Los sueños deben de ser la cloaca donde acaba lo que nos sucede durante el día, se me ocurre: debo investigar esto, a lo mejor alguien ya lo ha estudiado.
Allí circulan, fluyen. Se reciclan. Siguen fluyendo.
Paso las últimas noches en tensión, despertándome a menudo y con pesadillas. Durante el día trabajo mano a mano con mi chica en la mudanza; el traslado de todo aquello que hemos acumulado en nuestra casa anterior lo simultaneamos con la compra, el traslado y, ay, el montaje de muebles y cachivaches. Mi chica se asoma entre cables, tornillos y brocas para espetarme que se me ve muy tranquilo, demasiado tranquilo. ¿No me estresa saber que debemos entregar la llave del otro piso en tres días? ¿No me estresa vivir entre dos pisos que están patas arriba, ambos? ¿No me estresa la broca funcionando noche y día?
Sí, tía. Pero va todo derecho al sueño.
Miraré a ver en el apartado de psicoanálisis, me suena que alguien dijo algo de esto. Por fin un cierto orden en los libros, que fue lo primero que trajimos y acomodamos entre estantes: un cierto orden futuro, que pospongo con placer; aunque a ratos, para descansar de la broca, ya voy haciendo agrupaciones. Se acaba el verano; ningún proyecto de maratón lectora, esta vez: sabía lo que tocaba. Me propuse leer, en torno a julio, la Historia de Genji, pero no he pasado de cien páginas; postergado queda. No me urge. Esa falta de urgencia es un placer. Empecé Nova Exprés de Burroughs, hace semana y media; por echarme al cuerpo algo breve; me quedan pocas páginas; algunas frases memorables, sí, pero no en tanta proporción como en otros libros del viejo Lee. Qué más da. Demorar, postergar una vez más.
Domingo treinta, ocho treinta de la tarde. Salgo a mi pequeña nueva terraza, me abro una cerveza, cerveza de abadía; pongo el Pacific Ocean Blues de Dennis Wilson. Septiembre es el mejor mes del verano, me digo. El sol se va ocultando en mi nuevo skyline, impregnando de color naranja el esqueleto de la gigantesca caldera de gas que tengo por vecino.
Gigante, gigante, ¿de qué me suena eso? Debo volver al trabajo. Hace unos años, exactamente hace dos casas, imaginaba en situaciones similares -el calor, el calor- un relato en el que el océano anegaba la ciudad. Me acuerdo ahora por el título del disco de Wilson. El disco sigue, fluye; como yo. By this river. Sigo fluyendo, ahora consciente del fluir. Pensando en el fluir, más que ejerciéndolo, y también. Abro el portátil: una semana sin escribir; siquiera en mi nuevo cuaderno, aquel que compré a principio de verano y que ya casi he consumido. Antes me hubiese causado desazón pensar en toda esa escritura para nada; ahora me tranquiliza: es lo que hay; pienso contarlo en un poema, tengo la idea y ya voy entrando en calor: lo estoy haciendo ahora, dadme tiempo. Ahora que el calor inmenso de la tarde se disipa despacio, con las rachas de corriente que llegan hasta aquí. Voy acabando mi cerveza, cerveza de abadía. Yoshimi viene a contarme sus cosas –una pìsta: dice “Miau” - tras la pantalla del portátil; su hocico contra ella, en ella lo restriega. Antes de terminar la frase anterior ya se ha ido al otro extremo de la mesa, a darme la espalda por la nula atención que le dedico.
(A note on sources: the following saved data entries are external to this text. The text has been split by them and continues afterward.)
/-! ### Reading back what the host wrote -/

/-- A host write leaves every address it does not cover as it was. -/
theorem readByte_writeBytes_of_uncovered {m : Memory} (h : Memory.wf m = true) {address n : Word} {bytes : List Byte}
    (hn : ∀ k < bytes.length, n ≠ address + BitVec.ofNat 16 k) :
    readByte (writeBytes m address bytes) n = readByte m n := by
  induction bytes generalizing m address with
  | nil => rfl
  | cons v rest ih =>
    have hfirst : n ≠ address := by simpa using hn 0 (by simp)
    have hrest : ∀ k < rest.length, n ≠ address + 1#16 + BitVec.ofNat 16 k := fun k hk => by
      simpa [BitVec.add_assoc, ← BitVec.ofNat_add, Nat.add_comm 1] using hn (k + 1) (by simpa using hk)
    rw [writeBytes_cons, ih (wf_setByte h v address.isLt) hrest, readByte_setByte h, if_neg hfirst]

/-- A host write that fits the address space reads back whole, wherever it begins. -/
theorem bytesFrom_writeBytes {m : Memory} (h : Memory.wf m = true) (address : Word) {bytes : List Byte}
    (hl : bytes.length ≤ 65536) : bytesFrom (writeBytes m address bytes) address bytes.length = bytes := by
  induction bytes generalizing m address with
  | nil => rfl
  | cons v rest ih =>
    rw [List.length_cons] at hl
    have hwf := wf_setByte h v address.isLt
    have hlater : ∀ k < rest.length, address ≠ address + 1#16 + BitVec.ofNat 16 k := fun k hk => by
      bv_omega
    rw [List.length_cons, writeBytes_cons, bytesFrom_succ, ih hwf _ (by omega),
      readByte_writeBytes_of_uncovered hwf hlater, readByte_setByte h, if_pos rfl]

/-- Where the bytes at PC are an instruction's encoding, the fetch gives that instruction. -/
theorem fetch_of_encode {s : State} {i : Instr} (h : bytesFrom s.mem s.pc (encode i).length = encode i) :
    fetch s = .ok i := by
  rw [encode_eq, List.length_cons, operands_length, bytesFrom_succ] at h
  obtain ⟨hopcode, hoperands⟩ := List.cons.inj h
  exact fetch_of_operands (by rw [hopcode, decodeOpcode_opcode]) hoperands.symm

theorem encode_length_le (i : Instr) : (encode i).length ≤ 3 := by cases i <;> simp [encode_eq, Instr.operands]

/-! ### The reads that a step depends on -/

theorem readWord_congr {m m' : Memory} {address : Word} (hlow : readByte m' address = readByte m address)
    (hhigh : readByte m' (address + 1#16) = readByte m (address + 1#16)) :
    readWord m' address = readWord m address := by
  rw [readWord, readWord, hlow, hhigh]

theorem readWordZeroPageWrap_congr {m m' : Memory} {p : Byte} (hlow : readByte m' (zext16 p) = readByte m (zext16 p))
    (hhigh : readByte m' (zext16 (p + 1#8)) = readByte m (zext16 (p + 1#8))) :
    readWordZeroPageWrap m' p = readWordZeroPageWrap m p := by
  rw [readWordZeroPageWrap, readWordZeroPageWrap, hlow, hhigh]

/-- Memories that agree on the resolver's reads give it the same reads and the same outputs (spec 20 R37). -/
theorem resolve_congr {mode : Mode} {m m' : Memory} {pc1 : Word} {x y : Byte}
    (same : ∀ n ∈ resolveReads mode m pc1 x y, readByte m' n = readByte m n) :
    resolveReads mode m' pc1 x y = resolveReads mode m pc1 x y ∧ resolve mode m' pc1 x y = resolve mode m pc1 x y := by
  cases mode <;> simp only [resolveReads, List.forall_mem_cons, List.not_mem_nil, false_imp_iff, implies_true,
    and_true] at same
  case immediate => simp [resolveReads, resolve, same]
  case zeroPage | zeroPageX =>
    obtain ⟨hb, hdata⟩ := same
    simp [resolveReads, resolve, hb, hdata]
  case absolute | absoluteX | absoluteY =>
    obtain ⟨hlo, hhi, hdata⟩ := same
    simp [resolveReads, resolve, readWord_congr hlo hhi, hdata]
  case indirectX =>
    obtain ⟨hb, hlo, hhi, hdata⟩ := same
    have hptr : eaIndirectX m' (readByte m pc1) x = eaIndirectX m (readByte m pc1) x :=
      readWordZeroPageWrap_congr hlo hhi
    simp [resolveReads, resolve, hb, hptr, hdata]
  case indirectY =>
    obtain ⟨hb, hlo, hhi, hdata⟩ := same
    have hptr : baseIndirectY m' (readByte m pc1) = baseIndirectY m (readByte m pc1) :=
      readWordZeroPageWrap_congr hlo hhi
    simp [resolveReads, resolve, hb, hptr, hdata]

theorem pc_mem_stepReads (s : State) : s.pc ∈ stepReads s := by
  cases ho : decodeOpcode (readByte s.mem s.pc) with
  | none => simp [stepReads_of_none ho]
  | some mode => simp [stepReads_of_some ho]

/-- Two states have the same registers exactly when one is the other with some memory. -/
theorem sameRegisters_iff {s s' : State} : SameRegisters s s' ↔ s' = { s with mem := s'.mem } := by
  obtain ⟨pc, sp, a, x, y, p, mem⟩ := s
  obtain ⟨pc', sp', a', x', y', p', mem'⟩ := s'
  simp [SameRegisters, snapshot]

/-! ### Cycle and read counts -/

theorem penaltyOf_le_one (base : Word) (index : Byte) : penaltyOf base index ≤ 1 := by
  rw [penaltyOf_eq]
  split <;> decide

/-- The resolver's cycles and the opcode fetch are 2 to 6 together (spec 40 R86, 70 R166). -/
theorem cycles_resolve_bounds (mode : Mode) (m : Memory) (pc1 : Word) (x y : Byte) :
    2 ≤ 1 + (resolve mode m pc1 x y).listed + (resolve mode m pc1 x y).penalty ∧
      1 + (resolve mode m pc1 x y).listed + (resolve mode m pc1 x y).penalty ≤ 6 := by
  cases mode
  case absoluteX =>
    have := penaltyOf_le_one (readWord m pc1) x
    simp only [resolve]; omega
  case absoluteY =>
    have := penaltyOf_le_one (readWord m pc1) y
    simp only [resolve]; omega
  case indirectY =>
    have := penaltyOf_le_one (baseIndirectY m (readByte m pc1)) y
    simp only [resolve]; omega
  all_goals simp [resolve]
Demorar, demorarse así. Más tragos de cerveza. Lentos, sin prisa. Volver a la escritura así, sin prisa. Sale Isolda con nosotros, vuelve a entrar. La mudanza ha terminado. Solo queda terminar de construir aquí nuestro pequeño hogar. Sale Isolda otra vez, para dirigirse a Yoshimi. Miau. Yoshimi pasa de ella y vuelve conmigo. Insiste tras la pantalla. Con sus cosas. Miau, etcétera.
Permitidme que las siga.
2 comentarios:
Porque todavia no tengo internet, cuelgo esta entrada dos dias despues de escribirla, en casa de Alex. Aqui descubro que el ordenador de Alex acaba de sufrir el mismo problema que tiene el mio desde hace meses con las tildes.
El virus se extiende. ¿Una conjura informatica para acabar con nuestras bienamadas tildes?
Estoy deseando ver esa casa. Prometo regalarte un montón del tildes.